/-- The decode rule of a lane instruction; none for other steps. -/
def laneRule (i : Instr) : Option LaneRule :=
  match i with
  | .laneAdd _ => some (Rule.bin Rule.intTypes true)
  | .laneSub _ => some (Rule.bin Rule.intTypes true)
  | .laneMul _ => some (Rule.bin Rule.intTypes true)
  | .mulhi _ => some (Rule.bin Rule.intTypes false)
  | .laneMin _ => some (Rule.bin Rule.intTypes false)
  | .laneMax _ => some (Rule.bin Rule.intTypes false)
  | .laneAbs _ => some (Rule.un [1, 2, 3, 4] true)
  | .laneNeg _ => some (Rule.un Rule.intTypes true)
  | .addLi _ => some (Rule.li Rule.intTypes)
  | .subLi _ => some (Rule.li Rule.intTypes)
  | .mulLi _ => some (Rule.li Rule.intTypes)
  | .mulhiLi _ => some (Rule.li Rule.intTypes)
  | .minLi _ => some (Rule.li Rule.intTypes)
  | .maxLi _ => some (Rule.li Rule.intTypes)
  | .imad _ => some { Rule.bin Rule.intTypes true with vc := .src }
  | .laneAnd _ => some (Rule.bin Rule.bTypes false)
  | .laneOr _ => some (Rule.bin Rule.bTypes false)
  | .laneXor _ => some (Rule.bin Rule.bTypes false)
  | .laneNot _ => some (Rule.un Rule.bTypes false)
  | .andn _ => some (Rule.bin Rule.bTypes false)
  | .andLi _ => some (Rule.li Rule.bTypes)
  | .orLi _ => some (Rule.li Rule.bTypes)
  | .xorLi _ => some (Rule.li Rule.bTypes)
  | .andnLi _ => some (Rule.li Rule.bTypes)
  | .shl _ => some (Rule.bin Rule.shiftTypes false)
  | .shr _ => some (Rule.bin Rule.shiftTypes false)
  | .sha _ => some (Rule.bin Rule.shiftTypes false)
  | .rol _ => some (Rule.bin Rule.shiftTypes false)
  | .ror _ => some (Rule.bin Rule.shiftTypes false)
  | .shlLi _ => some (Rule.li Rule.shiftTypes)
  | .shrLi _ => some (Rule.li Rule.shiftTypes)
  | .shaLi _ => some (Rule.li Rule.shiftTypes)
  | .rolLi _ => some (Rule.li Rule.shiftTypes)
  | .rorLi _ => some (Rule.li Rule.shiftTypes)
  | .popc _ => some (Rule.un Rule.bTypes false)
  | .clz _ => some (Rule.un Rule.bTypes false)
  | .ctz _ => some (Rule.un Rule.bTypes false)
  | .brev _ => some (Rule.un Rule.bTypes false)
  | .bfx _ => some (Rule.bin [3, 7] false)
  | .bfi _ => some { Rule.bin [0] false with vc := .src }
  | .fadd _ => some (Rule.fbin true true)
  | .fsub _ => some (Rule.fbin true true)
  | .fmul _ => some (Rule.fbin true true)
  | .fmin _ => some (Rule.fbin false false)
  | .fmax _ => some (Rule.fbin false false)
  | .fabs _ => some (Rule.fun1 false)
  | .fneg _ => some (Rule.fun1 false)
  | .faddLi _ => some (Rule.fli true)
  | .fsubLi _ => some (Rule.fli true)
  | .fmulLi _ => some (Rule.fli true)
  | .fminLi _ => some (Rule.fli false)
  | .fmaxLi _ => some (Rule.fli false)
  | .fma _ => some (Rule.fma)
  | .fms _ => some (Rule.fma)
  | .fnma _ => some (Rule.fma)
  | .fdiv _ => some (Rule.fbin true true)
  | .fsqrt _ => some (Rule.fun1 true)
  | .icmp _ => some { vd := .pw, va := .src, vb := .src, vc := .imm 5, types := [3, 4, 7, 8], u := .may }
  | .fcmp _ => some { vd := .pw, va := .src, vb := .src, vc := .imm 7, types := [11, 12], u := .may }
  | .fclass _ => some (Rule.fun1 false)
  | .icmpLi _ => some { cls := .LI, vd := .pw, va := .src, vc := .imm 5, types := [3, 4, 7, 8] }
  | .fcmpLi _ => some { cls := .LI, vd := .pw, va := .src, vc := .imm 7, types := [11, 12] }
  | .sel _ => some { vd := .dst, va := .src, vb := .src, vc := .pr, types := Rule.bTypes, u := .may }
  | .selLi _ => some { cls := .LI, vd := .dst, va := .src, vc := .pr, types := Rule.bTypes }
  | .pand _ => some (Rule.pred2)
  | .por _ => some (Rule.pred2)
  | .pxor _ => some (Rule.pred2)
  | .pnot _ => some { vd := .pw, va := .pr }
  | .pmov _ => some { vd := .pw, va := .src1 }
  | .cvt _ => some { vd := .dst, va := .srcS, vb := .src1, vc := .imm 7, types := Rule.allTypes, sat := true, stype := true, u := .may, rm := .round }
  | .qnt _ => some { vd := .dst, va := .src1, vb := .src1, types := [15], stype := true, u := .may }
  | .aln _ => some { vd := .dst, va := .src1, vb := .src1, vc := .imm 1, types := [1, 2], stype := true, u := .may }
  | .shflIdx _ => some { vd := .dst, va := .src, vb := .src, types := Rule.bTypes, u := .may }
  | .shflXor _ => some (Rule.shfl)
  | .shflUp _ => some (Rule.shfl)
  | .shflDn _ => some (Rule.shfl)
  | .bcst _ => some (Rule.shfl)
  | .voteAny _ => some { vd := .pw, va := .pr }
  | .voteAll _ => some { vd := .pw, va := .pr }
  | .voteMask _ => some { vd := .dstGrp 2 2, va := .pr }
  | .reduce _ => some { vd := .dst, va := .src, vc := .imm 15, types := Rule.wordTypes, sat := true, rm := .round }
  | .scan _ => some { vd := .dst, va := .src, vc := .imm 31, types := Rule.wordTypes, sat := true, rm := .round }
  | .mov _ => some (Rule.un Rule.bTypes false)
  | .movu _ => some { vd := .dst, va := .uni, types := Rule.bTypes }
  | .movx _ => some { vd := .dst, va := .pr }
  | .movi _ => some { cls := .LI, vd := .dst, types := [0, 4, 8, 12] }
  | .krd _ => some { vd := .dst, va := .imm 255, khi := true }
  | .kwr _ => some { vd := .imm 255, va := .src, khi := true }
  | .lfmRd _ => some { vd := .dst }
  | .lfmWr _ => some { va := .src }
  | .sfx _ _ => some { vd := .dst, va := .src1, vc := .imm 15, types := [9, 10, 11] }
  | .sfxWait _ => some { va := .imm 255, vb := .imm 255, guard := false, sm := false }
  | .rsvSeed _ => some { va := .grp 2 2, vb := .grp 2 2, types := [8], u := .may }
  | .rsvUpd _ => some { va := .src1, vb := .src1, vc := .src1, types := [11] }
  | .rsvMrg _ => some { va := .grp 4 4, vb := .src1, vc := .imm 255, types := [11] }
  | .rsvFin _ => some { types := [11] }
  | .rsvGet _ => some { vd := .dstGrp 4 4, vc := .imm 1 }
  | .rsvDraw _ => some { vd := .dst, types := [11] }
  | .ld _ => some { cls := .LM, vd := .dst, va := .grp 3 1, types := Rule.allTypes, scope := true, hint := true }
  | .st _ => some { cls := .LM, vd := .dst, va := .grp 3 1, types := Rule.allTypes, scope := true, hint := true }
  | .stn _ => some { cls := .LM, vd := .dst, va := .grp 3 1, types := [15], scope := true, hint := true, sm := false }
  | .atomAdd _ => some (Rule.atom [3, 4, 7, 8] [0, 1, 2, 3, 4, 5, 6, 7, 8])
  | .atomSwap _ => some (Rule.atom Rule.bTypes [0, 2, 3, 4, 5, 6, 7, 8])
  | .atomAnd _ => some (Rule.atom Rule.bTypes [0, 1, 2, 3, 4, 5, 6, 7, 8])
  | .atomOr _ => some (Rule.atom Rule.bTypes [0, 1, 2, 3, 4, 5, 6, 7, 8])
  | .atomXor _ => some (Rule.atom Rule.bTypes [0, 1, 2, 3, 4, 5, 6, 7, 8])
  | .atomMax _ => some (Rule.atom [3, 4, 7, 8] [0, 1, 2, 3, 4, 5, 6, 7, 8])
  | .atomFadd _ => some (Rule.atom [11, 12] [0, 1, 2, 3, 4, 5, 6, 7, 8])
  | .atomCas _ => some { Rule.atom Rule.bTypes [0, 2, 3, 4, 5, 6, 7, 8] with vd := .dstGrp 2 2 }
  | .lds _ => some { Rule.atom Rule.wordTypes [0, 1, 2, 3, 4, 5, 8] with vd := .dst }
  | .sts _ => some { Rule.atom Rule.wordTypes [0, 1, 2, 3, 4, 6, 8] with vd := .dst }
  | .fence _ => some { cls := .LM, sems := [5, 6, 7, 8], scope := true, slot := false, ofs := false, guard := false, sm := false }
  | .cwb _ => some (Rule.rng)
  | .cinv _ => some (Rule.rng)
  | .cflush _ => some (Rule.rng)
  | .stq _ => some { cls := .LM, vd := .dst, va := .grp 3 1, types := [8], sm := false }
  | .pfh _ => some { cls := .LM, va := .grp 3 1, types := Rule.allTypes, hint := true, sm := false }
  | .texSmp _ => some (Rule.tex)
  | .texFch _ => some (Rule.tex)
  | .bra _ => some { Rule.lc with vd := .imm 15, off := true, rcv := true }
  | .brx _ => some { Rule.lc with vd := .src1, rcv := true }
  | .reconv _ => some { Rule.lc with guard := false }
  | .exit _ => some (Rule.lc)
  | .mig _ => some { Rule.lc with mh := true }
  | .barArv _ => some { Rule.lc with vd := .imm 15, guard := false }
  | .barWait _ => some { Rule.lc with vd := .imm 15, guard := false, sm := true }
  | .safe _ => some { Rule.lc with sm := true }
  | .yield _ => some (Rule.lc)
  | .nop _ => some { Rule.lc with sm := true }
  | .spawn _ => some { Rule.lc with vd := .dstGrp 2 2 }
  | .fwait _ => some { Rule.lc with vd := .dstGrp 4 4 }
  | .send _ => some { Rule.lc with vd := .dstGrp 4 4 }
  | .mld _ => some { vc := .imm 63, types := [1, 2, 15], u := .must }
  | .mmaG _ => some { va := .src1, vb := .src1 }
  | .accZero _ => some { vd := .imm 255, vc := .imm 255, khi := true }
  | .ringAdv _ => some { vc := .imm 3 }
  | .ringWait _ => some { vd := .dst, vc := .imm 127 }
  | .blmEmit _ => some { va := .grp 2 2, types := [8] }
  | .blmRead _ => some { vd := .dst, vc := .imm 127 }
  | .blmAdvance _ => some { vc := .imm 127, u := .must }
  | .blmFlush _ => some { vc := .imm 127, u := .must }
  | .blmClear _ => some { vc := .imm 127, u := .must }
  | .resv _ => some { vd := .dst, vc := .pw, types := [8], u := .must }
  | .commit _ => some { va := .grp 2 2, types := [8], u := .must }
  | .cancel _ => some { va := .grp 2 2, types := [8], u := .must }
  | .emitV _ => some { va := .grp 2 2, vb := .src1, vc := .grp 8 8 }
  | .emitP _ => some { va := .grp 2 2, vb := .src1, vc := .src1 }
  | _ => none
★ ★ ★ ★ ★
▶ [Task instructions] Give back exactly the lines of the listing above that run from the line with "7, 8], scope" to the line with "types := [8], sm", inclusive.

▶ [Written response]
  | .fence _ => some { cls := .LM, sems := [5, 6, 7, 8], scope := true, slot := false, ofs := false, guard := false, sm := false }
  | .cwb _ => some (Rule.rng)
  | .cinv _ => some (Rule.rng)
  | .cflush _ => some (Rule.rng)
  | .stq _ => some { cls := .LM, vd := .dst, va := .grp 3 1, types := [8], sm := false }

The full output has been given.